Posted by Robert Resendes <Ro...@Sun.COM>.
Guy Korland wrote:
> Hi,
> 
>  
> 
> We found out that TransactionManager.commit(long timeout) might stack
> forever even if we set a timeout.
> 
>  
> 
> It seems like the following code on TxnManagerTransaction is the source
> of it (line 680):
> 
>  
> 
>   if ((job instanceof PrepareJob) ||
> 
>  
> 
>                       (job instanceof PrepareAndCommitJob)) {
> 
>  
> 
>                         try {
> 
>  
> 
>  Line 680:                                              if
> 
> (job.isCompleted(Long.MAX_VALUE)) {
> 
>  
> 
>                                     result = (Integer)
> job.computeResult();
> 
>  
> 
>  
> 
> Do you have any suggestions?
[Response carried over from 
http://archives.java.sun.com/cgi-bin/wa?A2=ind0805&L=JINI-USERS&T=0&F=&S=&P=3649]

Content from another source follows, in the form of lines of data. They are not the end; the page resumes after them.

theorem witness_EmbeddedLengthIsTransmittedLength :
    (buildBM1.txbuf.wf = true ∧ ∃ t, exec .buildMeter buildBM1 = .next t ∧ t.cause = .none) ∧
    (buildReply.txbuf.wf = true ∧ ∃ t, exec .buildLoad buildReply = .next t ∧ t.cause = .none) :=
  ⟨⟨rfl, _, rfl, by decide⟩, rfl, _, rfl, by decide⟩

theorem witness_BuiltFramesAreVerified :
    (∃ t, exec .buildLoad buildReply = .next t ∧ t.cause = .none ∧
      ∃ u : State, u = { t with rxbuf := t.txbuf, rxlen := t.txlen, parseCfg := 0x0312#16 } ∧
        u.rxlen = t.txlen ∧ (∀ k, k < t.txlen.toNat → u.rxbuf.read k = t.txbuf.read k) ∧
        u.valopc = buildReply.stage.read 0) ∧
    (∃ t, exec .buildMeter buildBM1 = .next t ∧ t.cause = .none ∧
      ∃ u : State, u = { t with rxbuf := t.txbuf, rxlen := t.txlen, parseCfg := 0x0312#16 } ∧
        u.rxlen = t.txlen ∧ (∀ k, k < t.txlen.toNat → u.rxbuf.read k = t.txbuf.read k) ∧
        3 ≤ u.resOfs ∧ u.resOfs + 4 ≤ t.txlen.toNat) :=
  ⟨⟨_, rfl, by decide, _, rfl, rfl, fun _ _ => rfl, by decide⟩,
    ⟨_, rfl, by decide, _, rfl, rfl, fun _ _ => rfl, by decide, by decide⟩⟩

/-! #### The link -/

theorem witness_SendTransmits :
    (1 ≤ (sending 0x20#32 256#9).txlen.toNat ∧ (sending 0x20#32 256#9).txlen.toNat ≤ 256) ∧
    1 ≤ (sending 0x20#32 1#9).txlen.toNat ∧ (sending 0x20#32 0#9).txlen.toNat = 0 ∧
    256 < (sending 0x20#32 257#9).txlen.toNat := by decide

theorem witness_QueryTransmits :
    (sending 0x22#32 256#9).ph = .start ∧
    (1 ≤ (sending 0x22#32 256#9).txlen.toNat ∧ (sending 0x22#32 256#9).txlen.toNat ≤ 256) ∧
    1 ≤ (sending 0x22#32 1#9).txlen.toNat ∧ (sending 0x22#32 0#9).txlen.toNat = 0 ∧
    256 < (sending 0x22#32 257#9).txlen.toNat := by decide

theorem witness_ReceivePhaseStarts :
    (running 0x21#32 []).ph = .start ∧ State.ph { running 0x22#32 [] with ph := .recvStart } = .recvStart := by decide

/-- In phase WAIT or DRAIN with `len` bytes held, one retry of three used, and one listed answer. -/
def polling (p : Phase) (st : LinkState) (len : BitVec 9) (bs : List Byte) : State :=
  receiving p st 3#19 1#16 len [bs]

theorem witness_WaitStepOutcomes :
    (polling .wait .waiting 0#9 []).ph = .wait ∧
    (receiving .wait .waiting 3#19 3#16 0#9 []).maxRetries ≤ (receiving .wait .waiting 3#19 3#16 0#9 []).retryCnt.toNat ∧
    (polling .wait .waiting 0#9 []).retryCnt.toNat < (polling .wait .waiting 0#9 []).maxRetries ∧
    pollAnswer (polling .wait .waiting 0#9 []).env = [] ∧
    pollAnswer (polling .wait .waiting 255#9 [7#8]).env = [7#8] ∧
    (polling .wait .waiting 255#9 [7#8]).rxbuf.wf = true ∧
    (polling .wait .waiting 255#9 [7#8]).rxlen.toNat + [7#8].length = 256 ∧
    pollAnswer (polling .wait .waiting 255#9 [7#8, 8#8]).env = [7#8, 8#8] ∧
    (polling .wait .waiting 255#9 [7#8, 8#8]).rxlen.toNat ≤ 256 ∧
    (polling .wait .waiting 255#9 [7#8, 8#8]).rxlen.toNat + [7#8, 8#8].length = 257 := by decide

theorem witness_DrainStepOutcomes :
    (polling .drain .draining 26#9 []).ph = .drain ∧ pollAnswer (polling .drain .draining 26#9 []).env = [] ∧
    pollAnswer (polling .drain .draining 255#9 [7#8]).env = [7#8] ∧
    (polling .drain .draining 255#9 [7#8]).rxbuf.wf = true ∧
    (polling .drain .draining 255#9 [7#8]).rxlen.toNat + [7#8].length = 256 ∧
    pollAnswer (polling .drain .draining 256#9 [7#8]).env = [7#8] ∧
    (polling .drain .draining 256#9 [7#8]).rxlen.toNat ≤ 256 ∧
    256 < (polling .drain .draining 256#9 [7#8]).rxlen.toNat + [7#8].length := by decide

/-- RECV or QUERY accepted, with MAX_RETRIES and the link's answers. -/
def accepted (w : Word) (retries : BitVec 19) (answers : List (List Byte)) : State :=
  { accept w State.reset with linkCfg := retries, env := { Environment.initial with answers := answers } }

theorem witness_RetryBoundReceives :
    JustAccepted .recv (accepted 0x21#32 3#19 [[], [], [7#8], []]) ∧
    (accepted 0x21#32 3#19 [[], [], [7#8], []]).rxbuf.wf = true ∧
    (accepted 0x21#32 3#19 [[], [], [7#8], []]).env.answers = List.replicate 2 [] ++ [7#8] :: [] :: [] ∧
    [7#8].length ≤ 256 ∧ 2 + 1 ≤ (accepted 0x21#32 3#19 [[], [], [7#8], []]).maxRetries :=
  ⟨⟨rfl, rfl, rfl, by decide⟩, rfl, rfl, by decide, by decide⟩

theorem witness_RetryBoundTimesOut :
    (JustAccepted .recv (accepted 0x21#32 2#19 [[], [], [7#8]]) ∧
      (accepted 0x21#32 2#19 [[], [], [7#8]]).env.answers = List.replicate 2 [] ++ [[7#8]] ∧
      (accepted 0x21#32 2#19 [[], [], [7#8]]).maxRetries = 2) ∧
    (JustAccepted .recv (accepted 0x21#32 0#19 []) ∧
      (accepted 0x21#32 0#19 []).env.answers = List.replicate 0 [] ++ [] ∧
      (accepted 0x21#32 0#19 []).maxRetries = 0) :=
  ⟨⟨⟨rfl, rfl, rfl, by decide⟩, rfl, by decide⟩, ⟨rfl, rfl, rfl, by decide⟩, rfl, by decide⟩

theorem witness_ReceiveTerminates :
    JustAccepted .recv (accepted 0x21#32 2#19 []) ∧ JustAccepted .query (accepted 0x22#32 2#19 []) :=
  ⟨⟨rfl, rfl, rfl, by decide⟩, rfl, rfl, rfl, by decide⟩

Without more details, I can only guess as to what's happening. One 
possibility is that you have a "misbehaving" transaction participant 
that is taking a long time to respond to the "prepare" part of the 
two-phase commit protocol. If so, then here's what would happen:

- client calls commit() with or without a timeout[1]
- The transaction manager creates a PrepareJob[2] that will "ask" each 
participant whether or not it can complete the transaction
- The transaction manager will wait until the PrepareJob provides an 
answer before continuing (i.e. abort or commit).

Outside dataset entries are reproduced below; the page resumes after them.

-- ==== Sys2Proof/Machine/Bus.lean ====
section
/-! DEFINITION. The bus cycles: the class rows BUSWR and BUSRD (R115), and the rows taken by another device's handler
(R118), by the instance's register and window handlers (R180 to R183), and by system memory (R116, R117). -/

namespace Sys2Proof.Machine

/-- BUSWR (R115). -/
def execBuswr (a : Addr) (v : Byte) (s : State) : Step := busWrite a v s

/-- BUSRD (R115). -/
def execBusrd (a : Addr) (s : State) : Step := busRead a s

/-- foreignWrite (R118). Where no FOREIGN entry takes the cycle "the word falls to the next matching row" (R84; log 10). -/
def execForeignWrite (a : Addr) (v : Byte) (s : State) : Step :=
  match winner s a with
  | some e => if e.desc.role = .foreign then foreignWriteVia e a v s else busWrite a v s
  | none => busWrite a v s

/-- foreignRead (R118), with the same fall to the next matching row (R84; log 10). -/
def execForeignRead (a : Addr) (s : State) : Step :=
  match winner s a with
  | some e => if e.desc.role = .foreign then foreignReadVia e a s else busRead a s
  | none => busRead a s

/-- regWrite (R181). -/
def execRegWrite (a : Addr) (_v : Byte) (s : State) : Step :=
  let p := calledThrough .reg (regDesc s.cfg) s a
  regWriteVia p.1 p.2 a s

/-- regRead (R180). -/
def execRegRead (a : Addr) (s : State) : Step :=
  let p := calledThrough .reg (regDesc s.cfg) s a
  regReadVia p.1 p.2 a s

/-- windowWrite (R183). -/
def execWindowWrite (a : Addr) (v : Byte) (s : State) : Step :=
  let p := calledThrough .win (winDesc s.cfg) s a
  windowWriteVia p.1 p.2 a v s

/-- windowRead (R182). -/
def execWindowRead (a : Addr) (s : State) : Step :=
  let p := calledThrough .win (winDesc s.cfg) s a
  windowReadVia p.1 p.2 a s

/-- sysWrite (R117): HIT is none. -/
def execSysWrite (a : Addr) (v : Byte) (s : State) : Step := passWrite .none a v s

/-- sysRead (R116): HIT is none. -/
def execSysRead (a : Addr) (s : State) : Step := passRead .none a s

end Sys2Proof.Machine
end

The PrepareJob attempt to call "prepare" on each participant. If any of 
those attempts are hanging, then the manager will hang as well (because 
it needs an answer).

Hopefully, this helps, but if it doesn't, then please send more details 
regarding what you are doing and seeing.

You might also consider sending any follow-up messages to the River User 
List (see http://incubator.apache.org/river/RIVER/mailing-lists.html) 
because all the new development effort has shifted (from Sun) to that 
project under the Apache organization.


Notes:

[1] Note the timeout parameter only states how long the client is 
willing to wait for the manager to notify the participants of the 
transaction's outcome (i.e. abort/commit). The timeout only applies 
after the state of the transaction is determined. See 
http://java.sun.com/products/jini/2.0/doc/specs/html/txn-spec.html#7224.

[2] There is also a PrepareAndCommitJob that optimizes for the single 
participant case, but the explanation is similar.